## Stored items
********************
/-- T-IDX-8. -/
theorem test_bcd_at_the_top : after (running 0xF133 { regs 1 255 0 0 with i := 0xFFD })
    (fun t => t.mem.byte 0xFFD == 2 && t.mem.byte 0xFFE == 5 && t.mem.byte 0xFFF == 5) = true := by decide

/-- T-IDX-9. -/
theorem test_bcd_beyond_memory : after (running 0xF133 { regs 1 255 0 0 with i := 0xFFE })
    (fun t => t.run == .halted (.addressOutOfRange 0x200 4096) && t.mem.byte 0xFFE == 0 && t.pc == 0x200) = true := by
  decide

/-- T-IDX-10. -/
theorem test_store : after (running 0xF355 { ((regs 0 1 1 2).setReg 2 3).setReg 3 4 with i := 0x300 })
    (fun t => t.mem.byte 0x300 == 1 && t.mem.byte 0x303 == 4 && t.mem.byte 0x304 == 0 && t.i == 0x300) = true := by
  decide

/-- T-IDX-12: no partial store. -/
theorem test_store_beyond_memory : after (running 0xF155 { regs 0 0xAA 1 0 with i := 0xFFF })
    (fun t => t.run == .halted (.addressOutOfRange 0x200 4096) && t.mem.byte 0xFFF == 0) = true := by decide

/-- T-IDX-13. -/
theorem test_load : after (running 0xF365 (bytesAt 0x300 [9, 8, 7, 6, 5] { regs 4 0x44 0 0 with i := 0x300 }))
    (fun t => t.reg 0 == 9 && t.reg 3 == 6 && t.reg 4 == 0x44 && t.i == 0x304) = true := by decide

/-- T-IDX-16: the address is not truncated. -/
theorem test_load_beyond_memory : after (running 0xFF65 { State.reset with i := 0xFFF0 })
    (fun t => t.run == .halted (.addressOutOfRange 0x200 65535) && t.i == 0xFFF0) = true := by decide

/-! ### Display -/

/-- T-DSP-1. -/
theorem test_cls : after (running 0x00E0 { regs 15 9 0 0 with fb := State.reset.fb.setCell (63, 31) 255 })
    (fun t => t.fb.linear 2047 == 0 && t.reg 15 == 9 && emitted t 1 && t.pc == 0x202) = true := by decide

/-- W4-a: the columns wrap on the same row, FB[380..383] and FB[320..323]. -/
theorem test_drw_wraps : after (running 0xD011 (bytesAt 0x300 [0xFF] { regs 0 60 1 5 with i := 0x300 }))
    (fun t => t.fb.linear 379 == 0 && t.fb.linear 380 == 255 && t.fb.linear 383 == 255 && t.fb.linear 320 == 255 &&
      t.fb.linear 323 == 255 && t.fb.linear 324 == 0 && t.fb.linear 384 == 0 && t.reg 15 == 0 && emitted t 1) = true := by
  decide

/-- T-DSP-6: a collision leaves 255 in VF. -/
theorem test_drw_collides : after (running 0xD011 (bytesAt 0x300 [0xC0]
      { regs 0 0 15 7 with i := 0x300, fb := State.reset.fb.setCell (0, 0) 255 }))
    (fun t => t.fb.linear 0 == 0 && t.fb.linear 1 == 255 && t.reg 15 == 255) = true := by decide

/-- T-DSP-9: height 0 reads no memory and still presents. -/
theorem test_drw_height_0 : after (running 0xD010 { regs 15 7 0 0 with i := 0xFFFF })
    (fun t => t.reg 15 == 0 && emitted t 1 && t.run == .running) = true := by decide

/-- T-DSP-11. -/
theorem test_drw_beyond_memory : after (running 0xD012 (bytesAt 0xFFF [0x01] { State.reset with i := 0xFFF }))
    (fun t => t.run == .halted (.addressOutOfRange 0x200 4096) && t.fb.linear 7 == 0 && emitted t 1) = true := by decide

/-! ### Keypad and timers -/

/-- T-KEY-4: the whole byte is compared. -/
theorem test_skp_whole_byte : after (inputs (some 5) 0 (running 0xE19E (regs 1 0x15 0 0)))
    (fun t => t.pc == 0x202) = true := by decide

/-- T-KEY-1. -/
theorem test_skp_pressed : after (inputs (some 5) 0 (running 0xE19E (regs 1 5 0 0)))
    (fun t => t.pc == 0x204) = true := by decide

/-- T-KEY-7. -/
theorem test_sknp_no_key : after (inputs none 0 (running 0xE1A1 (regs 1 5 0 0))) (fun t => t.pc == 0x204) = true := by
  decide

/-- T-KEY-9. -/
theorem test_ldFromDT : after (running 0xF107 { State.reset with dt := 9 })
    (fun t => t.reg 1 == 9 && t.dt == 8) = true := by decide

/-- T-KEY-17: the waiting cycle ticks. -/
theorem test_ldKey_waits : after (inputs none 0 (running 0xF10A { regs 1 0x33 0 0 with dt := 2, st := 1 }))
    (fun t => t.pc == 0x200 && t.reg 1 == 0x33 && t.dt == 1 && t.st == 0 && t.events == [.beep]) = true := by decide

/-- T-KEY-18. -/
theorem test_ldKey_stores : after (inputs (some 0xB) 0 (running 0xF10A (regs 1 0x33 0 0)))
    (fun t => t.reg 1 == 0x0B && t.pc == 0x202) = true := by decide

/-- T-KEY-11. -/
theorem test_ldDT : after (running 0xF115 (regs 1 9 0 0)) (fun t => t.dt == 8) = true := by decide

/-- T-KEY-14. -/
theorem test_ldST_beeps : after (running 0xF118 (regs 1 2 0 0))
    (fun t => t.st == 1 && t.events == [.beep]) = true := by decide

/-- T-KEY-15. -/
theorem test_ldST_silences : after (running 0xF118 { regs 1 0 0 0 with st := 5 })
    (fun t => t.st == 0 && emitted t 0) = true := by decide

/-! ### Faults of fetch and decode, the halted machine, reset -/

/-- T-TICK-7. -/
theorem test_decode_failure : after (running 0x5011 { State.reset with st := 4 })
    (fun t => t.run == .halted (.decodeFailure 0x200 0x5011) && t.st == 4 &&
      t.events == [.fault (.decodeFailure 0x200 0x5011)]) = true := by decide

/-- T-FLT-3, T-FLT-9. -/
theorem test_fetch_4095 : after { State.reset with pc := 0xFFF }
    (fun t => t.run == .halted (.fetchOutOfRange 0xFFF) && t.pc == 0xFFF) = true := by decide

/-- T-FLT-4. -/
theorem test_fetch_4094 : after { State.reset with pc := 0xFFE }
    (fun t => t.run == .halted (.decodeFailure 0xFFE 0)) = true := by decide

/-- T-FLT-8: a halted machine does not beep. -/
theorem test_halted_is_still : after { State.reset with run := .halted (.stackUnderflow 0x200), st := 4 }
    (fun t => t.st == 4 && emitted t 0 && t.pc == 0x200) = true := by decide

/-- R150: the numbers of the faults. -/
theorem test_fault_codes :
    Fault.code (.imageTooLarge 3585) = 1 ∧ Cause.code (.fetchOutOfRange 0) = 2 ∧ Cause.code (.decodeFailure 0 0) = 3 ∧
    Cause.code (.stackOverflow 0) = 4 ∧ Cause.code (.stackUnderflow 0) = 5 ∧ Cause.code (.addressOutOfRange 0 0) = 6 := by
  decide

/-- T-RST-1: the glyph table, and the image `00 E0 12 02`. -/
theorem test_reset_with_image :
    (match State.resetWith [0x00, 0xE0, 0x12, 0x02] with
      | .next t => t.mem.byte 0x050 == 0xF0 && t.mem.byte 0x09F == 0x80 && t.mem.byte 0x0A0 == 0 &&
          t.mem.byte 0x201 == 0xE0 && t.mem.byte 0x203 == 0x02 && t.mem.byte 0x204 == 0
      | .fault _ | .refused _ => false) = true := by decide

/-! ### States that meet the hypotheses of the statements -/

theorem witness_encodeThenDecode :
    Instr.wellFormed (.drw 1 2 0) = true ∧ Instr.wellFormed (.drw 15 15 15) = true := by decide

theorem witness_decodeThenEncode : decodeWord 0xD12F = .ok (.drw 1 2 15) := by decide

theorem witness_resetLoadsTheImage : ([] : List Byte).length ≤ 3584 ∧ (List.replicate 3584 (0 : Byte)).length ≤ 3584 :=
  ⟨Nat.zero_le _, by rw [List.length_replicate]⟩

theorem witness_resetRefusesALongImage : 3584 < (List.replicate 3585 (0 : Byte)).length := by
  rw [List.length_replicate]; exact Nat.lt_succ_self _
********************
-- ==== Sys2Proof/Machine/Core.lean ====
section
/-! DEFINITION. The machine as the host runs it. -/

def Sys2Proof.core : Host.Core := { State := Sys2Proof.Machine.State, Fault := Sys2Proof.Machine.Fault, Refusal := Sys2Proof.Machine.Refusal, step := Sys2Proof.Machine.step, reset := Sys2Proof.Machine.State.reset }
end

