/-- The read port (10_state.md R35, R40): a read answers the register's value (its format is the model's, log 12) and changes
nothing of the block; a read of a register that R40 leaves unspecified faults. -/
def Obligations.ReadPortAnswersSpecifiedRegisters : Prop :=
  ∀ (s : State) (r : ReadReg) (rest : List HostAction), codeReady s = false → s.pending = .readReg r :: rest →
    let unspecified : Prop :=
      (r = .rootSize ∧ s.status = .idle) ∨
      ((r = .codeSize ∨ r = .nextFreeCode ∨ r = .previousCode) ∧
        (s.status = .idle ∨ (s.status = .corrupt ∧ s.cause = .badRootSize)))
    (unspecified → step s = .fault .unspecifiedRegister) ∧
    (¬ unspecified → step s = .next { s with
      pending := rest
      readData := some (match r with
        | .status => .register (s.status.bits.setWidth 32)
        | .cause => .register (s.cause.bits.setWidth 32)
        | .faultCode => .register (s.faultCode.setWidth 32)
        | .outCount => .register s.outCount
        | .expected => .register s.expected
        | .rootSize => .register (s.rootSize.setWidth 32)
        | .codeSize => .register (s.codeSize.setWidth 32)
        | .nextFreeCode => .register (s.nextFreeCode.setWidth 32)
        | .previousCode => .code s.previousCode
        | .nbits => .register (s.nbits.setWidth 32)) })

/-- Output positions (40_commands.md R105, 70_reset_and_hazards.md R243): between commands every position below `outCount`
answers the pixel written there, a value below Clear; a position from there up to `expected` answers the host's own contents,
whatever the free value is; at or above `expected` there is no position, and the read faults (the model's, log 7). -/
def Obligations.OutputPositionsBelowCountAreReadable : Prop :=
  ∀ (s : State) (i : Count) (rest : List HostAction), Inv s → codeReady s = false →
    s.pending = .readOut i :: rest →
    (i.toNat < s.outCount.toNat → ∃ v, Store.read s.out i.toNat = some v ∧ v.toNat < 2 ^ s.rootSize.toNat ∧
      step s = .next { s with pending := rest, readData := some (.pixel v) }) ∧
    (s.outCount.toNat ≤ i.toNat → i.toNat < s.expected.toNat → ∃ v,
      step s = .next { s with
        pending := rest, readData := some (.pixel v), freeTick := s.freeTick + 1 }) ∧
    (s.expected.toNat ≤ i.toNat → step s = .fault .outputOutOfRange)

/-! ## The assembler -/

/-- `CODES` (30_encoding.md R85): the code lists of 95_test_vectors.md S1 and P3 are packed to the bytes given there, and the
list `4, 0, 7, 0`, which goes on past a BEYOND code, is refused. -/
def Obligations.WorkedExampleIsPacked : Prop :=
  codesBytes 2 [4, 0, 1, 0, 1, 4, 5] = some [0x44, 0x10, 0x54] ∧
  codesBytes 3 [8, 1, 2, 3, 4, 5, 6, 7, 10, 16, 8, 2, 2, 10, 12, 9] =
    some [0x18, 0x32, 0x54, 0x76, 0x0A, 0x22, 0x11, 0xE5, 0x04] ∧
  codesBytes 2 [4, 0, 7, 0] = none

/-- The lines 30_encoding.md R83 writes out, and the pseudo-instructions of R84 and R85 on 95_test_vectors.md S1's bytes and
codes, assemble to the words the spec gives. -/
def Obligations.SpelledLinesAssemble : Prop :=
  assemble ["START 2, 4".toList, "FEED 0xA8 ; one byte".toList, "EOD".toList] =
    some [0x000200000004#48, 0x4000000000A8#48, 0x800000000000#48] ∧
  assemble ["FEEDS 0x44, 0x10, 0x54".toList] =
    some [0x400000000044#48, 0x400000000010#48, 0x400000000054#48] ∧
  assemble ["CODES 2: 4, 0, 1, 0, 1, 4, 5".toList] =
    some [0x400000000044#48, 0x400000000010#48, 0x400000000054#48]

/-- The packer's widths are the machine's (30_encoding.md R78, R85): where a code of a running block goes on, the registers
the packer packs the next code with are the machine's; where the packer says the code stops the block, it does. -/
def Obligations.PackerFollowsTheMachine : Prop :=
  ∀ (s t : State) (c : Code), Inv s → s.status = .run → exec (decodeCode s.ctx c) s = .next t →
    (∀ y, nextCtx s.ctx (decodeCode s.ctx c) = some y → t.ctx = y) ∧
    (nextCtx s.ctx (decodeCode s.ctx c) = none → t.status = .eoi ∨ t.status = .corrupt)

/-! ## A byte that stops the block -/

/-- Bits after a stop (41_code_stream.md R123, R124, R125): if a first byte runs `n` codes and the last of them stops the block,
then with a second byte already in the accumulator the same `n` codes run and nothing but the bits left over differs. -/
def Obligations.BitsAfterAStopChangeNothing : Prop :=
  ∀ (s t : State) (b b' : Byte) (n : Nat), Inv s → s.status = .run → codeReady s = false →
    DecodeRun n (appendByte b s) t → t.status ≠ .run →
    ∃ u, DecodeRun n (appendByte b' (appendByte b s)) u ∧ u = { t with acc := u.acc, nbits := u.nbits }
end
********************
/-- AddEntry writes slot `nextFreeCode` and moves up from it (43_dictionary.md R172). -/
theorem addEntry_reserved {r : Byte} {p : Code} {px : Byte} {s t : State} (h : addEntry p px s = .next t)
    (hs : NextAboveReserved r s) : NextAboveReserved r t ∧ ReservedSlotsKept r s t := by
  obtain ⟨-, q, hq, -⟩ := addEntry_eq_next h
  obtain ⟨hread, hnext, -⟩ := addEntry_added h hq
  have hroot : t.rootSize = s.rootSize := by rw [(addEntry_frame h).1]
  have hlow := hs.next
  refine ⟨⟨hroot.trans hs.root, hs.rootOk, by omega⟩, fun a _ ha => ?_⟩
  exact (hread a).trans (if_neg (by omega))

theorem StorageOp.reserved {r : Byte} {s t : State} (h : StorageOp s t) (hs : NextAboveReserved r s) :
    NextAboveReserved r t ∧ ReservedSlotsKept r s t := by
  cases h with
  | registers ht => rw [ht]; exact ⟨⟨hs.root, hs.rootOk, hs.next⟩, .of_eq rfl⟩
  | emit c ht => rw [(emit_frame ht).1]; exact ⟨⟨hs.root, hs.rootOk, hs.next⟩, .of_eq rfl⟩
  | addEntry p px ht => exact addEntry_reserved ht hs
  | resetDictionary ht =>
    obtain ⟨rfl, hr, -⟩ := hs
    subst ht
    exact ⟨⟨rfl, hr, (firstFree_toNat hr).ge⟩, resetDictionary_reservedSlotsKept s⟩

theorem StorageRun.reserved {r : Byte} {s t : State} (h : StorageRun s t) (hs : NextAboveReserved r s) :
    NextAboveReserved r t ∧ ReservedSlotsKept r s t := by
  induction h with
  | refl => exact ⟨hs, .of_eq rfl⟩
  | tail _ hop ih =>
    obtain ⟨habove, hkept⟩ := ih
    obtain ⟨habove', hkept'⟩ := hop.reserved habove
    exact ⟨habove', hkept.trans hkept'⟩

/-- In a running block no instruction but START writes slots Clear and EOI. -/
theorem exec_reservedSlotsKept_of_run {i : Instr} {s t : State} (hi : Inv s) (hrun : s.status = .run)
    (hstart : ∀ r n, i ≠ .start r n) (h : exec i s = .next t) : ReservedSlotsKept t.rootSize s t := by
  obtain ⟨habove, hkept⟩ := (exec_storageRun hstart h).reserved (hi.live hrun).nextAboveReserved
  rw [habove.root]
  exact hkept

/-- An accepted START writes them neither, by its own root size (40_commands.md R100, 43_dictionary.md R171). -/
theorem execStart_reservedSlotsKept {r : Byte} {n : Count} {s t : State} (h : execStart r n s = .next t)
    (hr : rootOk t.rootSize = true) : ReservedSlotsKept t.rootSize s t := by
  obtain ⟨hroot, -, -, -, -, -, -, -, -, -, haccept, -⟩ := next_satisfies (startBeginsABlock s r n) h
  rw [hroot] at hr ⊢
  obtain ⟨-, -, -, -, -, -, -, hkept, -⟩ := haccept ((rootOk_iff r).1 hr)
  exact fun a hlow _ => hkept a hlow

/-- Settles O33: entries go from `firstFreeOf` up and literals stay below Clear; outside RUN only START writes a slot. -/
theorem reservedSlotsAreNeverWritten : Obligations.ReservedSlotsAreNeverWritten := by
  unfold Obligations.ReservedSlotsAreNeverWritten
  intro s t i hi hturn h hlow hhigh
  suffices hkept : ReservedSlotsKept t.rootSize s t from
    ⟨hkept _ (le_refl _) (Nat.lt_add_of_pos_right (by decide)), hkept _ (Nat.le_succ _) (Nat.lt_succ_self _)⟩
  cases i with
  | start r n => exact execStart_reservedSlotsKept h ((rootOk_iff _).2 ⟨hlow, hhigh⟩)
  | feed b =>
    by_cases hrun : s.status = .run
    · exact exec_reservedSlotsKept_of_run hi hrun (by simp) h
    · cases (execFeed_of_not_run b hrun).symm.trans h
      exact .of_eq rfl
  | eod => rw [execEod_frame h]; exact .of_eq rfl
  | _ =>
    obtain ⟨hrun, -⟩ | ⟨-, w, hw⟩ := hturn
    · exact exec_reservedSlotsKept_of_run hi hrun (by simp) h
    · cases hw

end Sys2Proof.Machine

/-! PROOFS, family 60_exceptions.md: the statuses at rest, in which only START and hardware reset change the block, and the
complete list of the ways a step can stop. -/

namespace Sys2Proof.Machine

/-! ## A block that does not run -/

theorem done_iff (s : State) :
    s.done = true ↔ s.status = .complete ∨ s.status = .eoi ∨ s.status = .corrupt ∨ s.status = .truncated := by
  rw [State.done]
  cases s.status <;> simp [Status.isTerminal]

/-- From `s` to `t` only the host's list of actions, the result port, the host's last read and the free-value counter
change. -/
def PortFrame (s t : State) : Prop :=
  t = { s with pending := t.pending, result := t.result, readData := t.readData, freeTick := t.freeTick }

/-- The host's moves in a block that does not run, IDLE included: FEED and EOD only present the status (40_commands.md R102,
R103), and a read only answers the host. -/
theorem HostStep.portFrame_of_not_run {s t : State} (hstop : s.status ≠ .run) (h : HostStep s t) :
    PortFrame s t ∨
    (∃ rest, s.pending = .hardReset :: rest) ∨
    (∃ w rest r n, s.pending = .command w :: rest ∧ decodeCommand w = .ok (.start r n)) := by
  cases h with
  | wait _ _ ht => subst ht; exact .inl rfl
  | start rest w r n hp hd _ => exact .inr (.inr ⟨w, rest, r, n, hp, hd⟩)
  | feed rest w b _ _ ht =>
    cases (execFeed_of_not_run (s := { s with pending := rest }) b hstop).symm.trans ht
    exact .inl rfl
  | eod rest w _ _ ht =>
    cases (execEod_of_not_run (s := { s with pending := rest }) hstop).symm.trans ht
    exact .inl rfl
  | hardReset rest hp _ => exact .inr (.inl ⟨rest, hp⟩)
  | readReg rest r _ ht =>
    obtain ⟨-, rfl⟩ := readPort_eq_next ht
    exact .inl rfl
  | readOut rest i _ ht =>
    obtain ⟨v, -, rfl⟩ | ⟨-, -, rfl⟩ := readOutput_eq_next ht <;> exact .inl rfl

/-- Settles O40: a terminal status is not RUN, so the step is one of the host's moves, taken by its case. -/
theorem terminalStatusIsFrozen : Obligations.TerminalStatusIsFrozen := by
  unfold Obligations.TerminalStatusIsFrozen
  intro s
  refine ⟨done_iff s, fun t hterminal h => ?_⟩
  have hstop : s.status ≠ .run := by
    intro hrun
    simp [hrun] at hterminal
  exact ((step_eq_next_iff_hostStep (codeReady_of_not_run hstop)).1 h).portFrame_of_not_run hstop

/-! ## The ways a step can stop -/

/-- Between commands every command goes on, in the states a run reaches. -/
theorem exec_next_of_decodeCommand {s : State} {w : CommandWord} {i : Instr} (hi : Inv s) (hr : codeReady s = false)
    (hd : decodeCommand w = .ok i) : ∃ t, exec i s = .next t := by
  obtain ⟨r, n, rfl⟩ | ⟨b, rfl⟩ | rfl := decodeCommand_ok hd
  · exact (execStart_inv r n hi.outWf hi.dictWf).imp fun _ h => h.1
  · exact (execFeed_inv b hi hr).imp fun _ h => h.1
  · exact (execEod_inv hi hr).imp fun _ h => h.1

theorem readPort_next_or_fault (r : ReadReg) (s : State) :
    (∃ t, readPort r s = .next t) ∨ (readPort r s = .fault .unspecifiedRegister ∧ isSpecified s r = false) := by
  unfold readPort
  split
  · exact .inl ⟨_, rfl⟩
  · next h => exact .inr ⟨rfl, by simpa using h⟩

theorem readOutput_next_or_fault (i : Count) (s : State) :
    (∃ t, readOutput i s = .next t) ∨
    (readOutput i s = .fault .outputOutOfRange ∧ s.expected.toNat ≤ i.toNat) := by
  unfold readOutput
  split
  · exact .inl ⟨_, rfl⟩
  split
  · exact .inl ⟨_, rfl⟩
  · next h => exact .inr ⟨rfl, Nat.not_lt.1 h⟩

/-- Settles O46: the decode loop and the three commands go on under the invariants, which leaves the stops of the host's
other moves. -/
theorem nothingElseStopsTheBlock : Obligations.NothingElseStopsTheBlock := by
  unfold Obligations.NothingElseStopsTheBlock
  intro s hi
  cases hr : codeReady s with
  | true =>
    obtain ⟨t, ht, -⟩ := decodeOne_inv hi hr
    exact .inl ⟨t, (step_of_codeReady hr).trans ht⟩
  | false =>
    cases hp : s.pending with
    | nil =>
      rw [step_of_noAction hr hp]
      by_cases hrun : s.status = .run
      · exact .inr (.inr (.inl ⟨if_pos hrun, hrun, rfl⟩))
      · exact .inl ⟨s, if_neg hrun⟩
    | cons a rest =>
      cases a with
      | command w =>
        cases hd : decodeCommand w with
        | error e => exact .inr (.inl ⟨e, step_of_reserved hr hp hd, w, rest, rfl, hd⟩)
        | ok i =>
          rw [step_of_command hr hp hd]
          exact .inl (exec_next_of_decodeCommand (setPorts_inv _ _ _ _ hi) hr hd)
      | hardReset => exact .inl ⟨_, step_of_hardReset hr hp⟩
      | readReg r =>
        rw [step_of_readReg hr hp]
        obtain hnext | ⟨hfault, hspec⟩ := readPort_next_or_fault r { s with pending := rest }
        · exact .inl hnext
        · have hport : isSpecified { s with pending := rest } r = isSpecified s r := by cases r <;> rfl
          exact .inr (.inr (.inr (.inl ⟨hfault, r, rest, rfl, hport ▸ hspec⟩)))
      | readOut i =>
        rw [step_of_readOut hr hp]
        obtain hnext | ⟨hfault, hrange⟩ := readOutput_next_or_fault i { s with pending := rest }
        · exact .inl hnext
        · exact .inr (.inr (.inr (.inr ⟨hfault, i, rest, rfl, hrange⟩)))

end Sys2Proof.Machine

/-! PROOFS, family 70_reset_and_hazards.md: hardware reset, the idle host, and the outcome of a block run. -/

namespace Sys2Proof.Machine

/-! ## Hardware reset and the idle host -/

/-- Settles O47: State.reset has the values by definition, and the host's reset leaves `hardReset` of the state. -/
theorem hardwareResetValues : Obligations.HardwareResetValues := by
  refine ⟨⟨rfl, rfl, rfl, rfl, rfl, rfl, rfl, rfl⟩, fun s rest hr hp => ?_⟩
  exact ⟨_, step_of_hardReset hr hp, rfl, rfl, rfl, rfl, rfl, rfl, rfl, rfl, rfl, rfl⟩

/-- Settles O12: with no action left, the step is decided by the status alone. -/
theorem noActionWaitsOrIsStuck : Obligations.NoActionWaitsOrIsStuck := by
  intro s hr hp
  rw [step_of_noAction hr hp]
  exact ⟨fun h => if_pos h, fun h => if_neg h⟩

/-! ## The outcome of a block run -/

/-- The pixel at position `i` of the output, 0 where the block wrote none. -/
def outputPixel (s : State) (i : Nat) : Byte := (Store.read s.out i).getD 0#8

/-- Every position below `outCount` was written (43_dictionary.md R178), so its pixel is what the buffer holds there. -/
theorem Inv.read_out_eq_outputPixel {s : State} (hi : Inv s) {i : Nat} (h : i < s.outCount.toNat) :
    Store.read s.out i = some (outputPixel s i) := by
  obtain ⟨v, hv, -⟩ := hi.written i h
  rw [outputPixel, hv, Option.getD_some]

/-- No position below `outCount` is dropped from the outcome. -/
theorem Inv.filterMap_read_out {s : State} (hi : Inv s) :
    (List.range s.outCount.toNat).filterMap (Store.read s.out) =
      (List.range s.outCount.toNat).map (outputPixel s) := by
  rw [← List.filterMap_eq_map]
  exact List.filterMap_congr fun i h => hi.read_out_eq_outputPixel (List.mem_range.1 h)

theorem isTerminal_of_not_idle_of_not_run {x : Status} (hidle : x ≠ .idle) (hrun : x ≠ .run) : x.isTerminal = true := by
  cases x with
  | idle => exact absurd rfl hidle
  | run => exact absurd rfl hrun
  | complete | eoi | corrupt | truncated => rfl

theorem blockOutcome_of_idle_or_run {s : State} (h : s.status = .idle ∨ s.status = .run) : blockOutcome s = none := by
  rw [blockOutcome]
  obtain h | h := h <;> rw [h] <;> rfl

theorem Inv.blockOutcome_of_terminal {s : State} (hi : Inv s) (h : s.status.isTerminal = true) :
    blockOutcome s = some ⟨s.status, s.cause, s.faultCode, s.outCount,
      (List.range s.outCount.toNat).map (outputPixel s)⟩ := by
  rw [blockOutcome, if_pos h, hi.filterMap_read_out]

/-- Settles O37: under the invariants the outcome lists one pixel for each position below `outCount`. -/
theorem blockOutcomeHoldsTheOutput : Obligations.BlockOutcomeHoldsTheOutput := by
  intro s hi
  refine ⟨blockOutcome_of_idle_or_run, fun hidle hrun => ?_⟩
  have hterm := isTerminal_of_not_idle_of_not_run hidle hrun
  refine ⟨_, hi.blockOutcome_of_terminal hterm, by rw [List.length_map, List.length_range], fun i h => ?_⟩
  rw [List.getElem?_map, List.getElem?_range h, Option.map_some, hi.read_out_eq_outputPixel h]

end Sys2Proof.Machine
********************
What is needed is an exact copy of the lines above, from the one containing "(.inl ⟨rest, hp⟩)" through the one containing "obtain ⟨t, ht, -⟩ := decodeOne_inv hi hr", with nothing added.

  | hardReset rest hp _ => exact .inr (.inl ⟨rest, hp⟩)
  | readReg rest r _ ht =>
    obtain ⟨-, rfl⟩ := readPort_eq_next ht
    exact .inl rfl
  | readOut rest i _ ht =>
    obtain ⟨v, -, rfl⟩ | ⟨-, -, rfl⟩ := readOutput_eq_next ht <;> exact .inl rfl

/-- Settles O40: a terminal status is not RUN, so the step is one of the host's moves, taken by its case. -/
theorem terminalStatusIsFrozen : Obligations.TerminalStatusIsFrozen := by
  unfold Obligations.TerminalStatusIsFrozen
  intro s
  refine ⟨done_iff s, fun t hterminal h => ?_⟩
  have hstop : s.status ≠ .run := by
    intro hrun
    simp [hrun] at hterminal
  exact ((step_eq_next_iff_hostStep (codeReady_of_not_run hstop)).1 h).portFrame_of_not_run hstop

/-! ## The ways a step can stop -/

/-- Between commands every command goes on, in the states a run reaches. -/
theorem exec_next_of_decodeCommand {s : State} {w : CommandWord} {i : Instr} (hi : Inv s) (hr : codeReady s = false)
    (hd : decodeCommand w = .ok i) : ∃ t, exec i s = .next t := by
  obtain ⟨r, n, rfl⟩ | ⟨b, rfl⟩ | rfl := decodeCommand_ok hd
  · exact (execStart_inv r n hi.outWf hi.dictWf).imp fun _ h => h.1
  · exact (execFeed_inv b hi hr).imp fun _ h => h.1
  · exact (execEod_inv hi hr).imp fun _ h => h.1

theorem readPort_next_or_fault (r : ReadReg) (s : State) :
    (∃ t, readPort r s = .next t) ∨ (readPort r s = .fault .unspecifiedRegister ∧ isSpecified s r = false) := by
  unfold readPort
  split
  · exact .inl ⟨_, rfl⟩
  · next h => exact .inr ⟨rfl, by simpa using h⟩

theorem readOutput_next_or_fault (i : Count) (s : State) :
    (∃ t, readOutput i s = .next t) ∨
    (readOutput i s = .fault .outputOutOfRange ∧ s.expected.toNat ≤ i.toNat) := by
  unfold readOutput
  split
  · exact .inl ⟨_, rfl⟩
  split
  · exact .inl ⟨_, rfl⟩
  · next h => exact .inr ⟨rfl, Nat.not_lt.1 h⟩

/-- Settles O46: the decode loop and the three commands go on under the invariants, which leaves the stops of the host's
other moves. -/
theorem nothingElseStopsTheBlock : Obligations.NothingElseStopsTheBlock := by
  unfold Obligations.NothingElseStopsTheBlock
  intro s hi
  cases hr : codeReady s with
  | true =>
    obtain ⟨t, ht, -⟩ := decodeOne_inv hi hr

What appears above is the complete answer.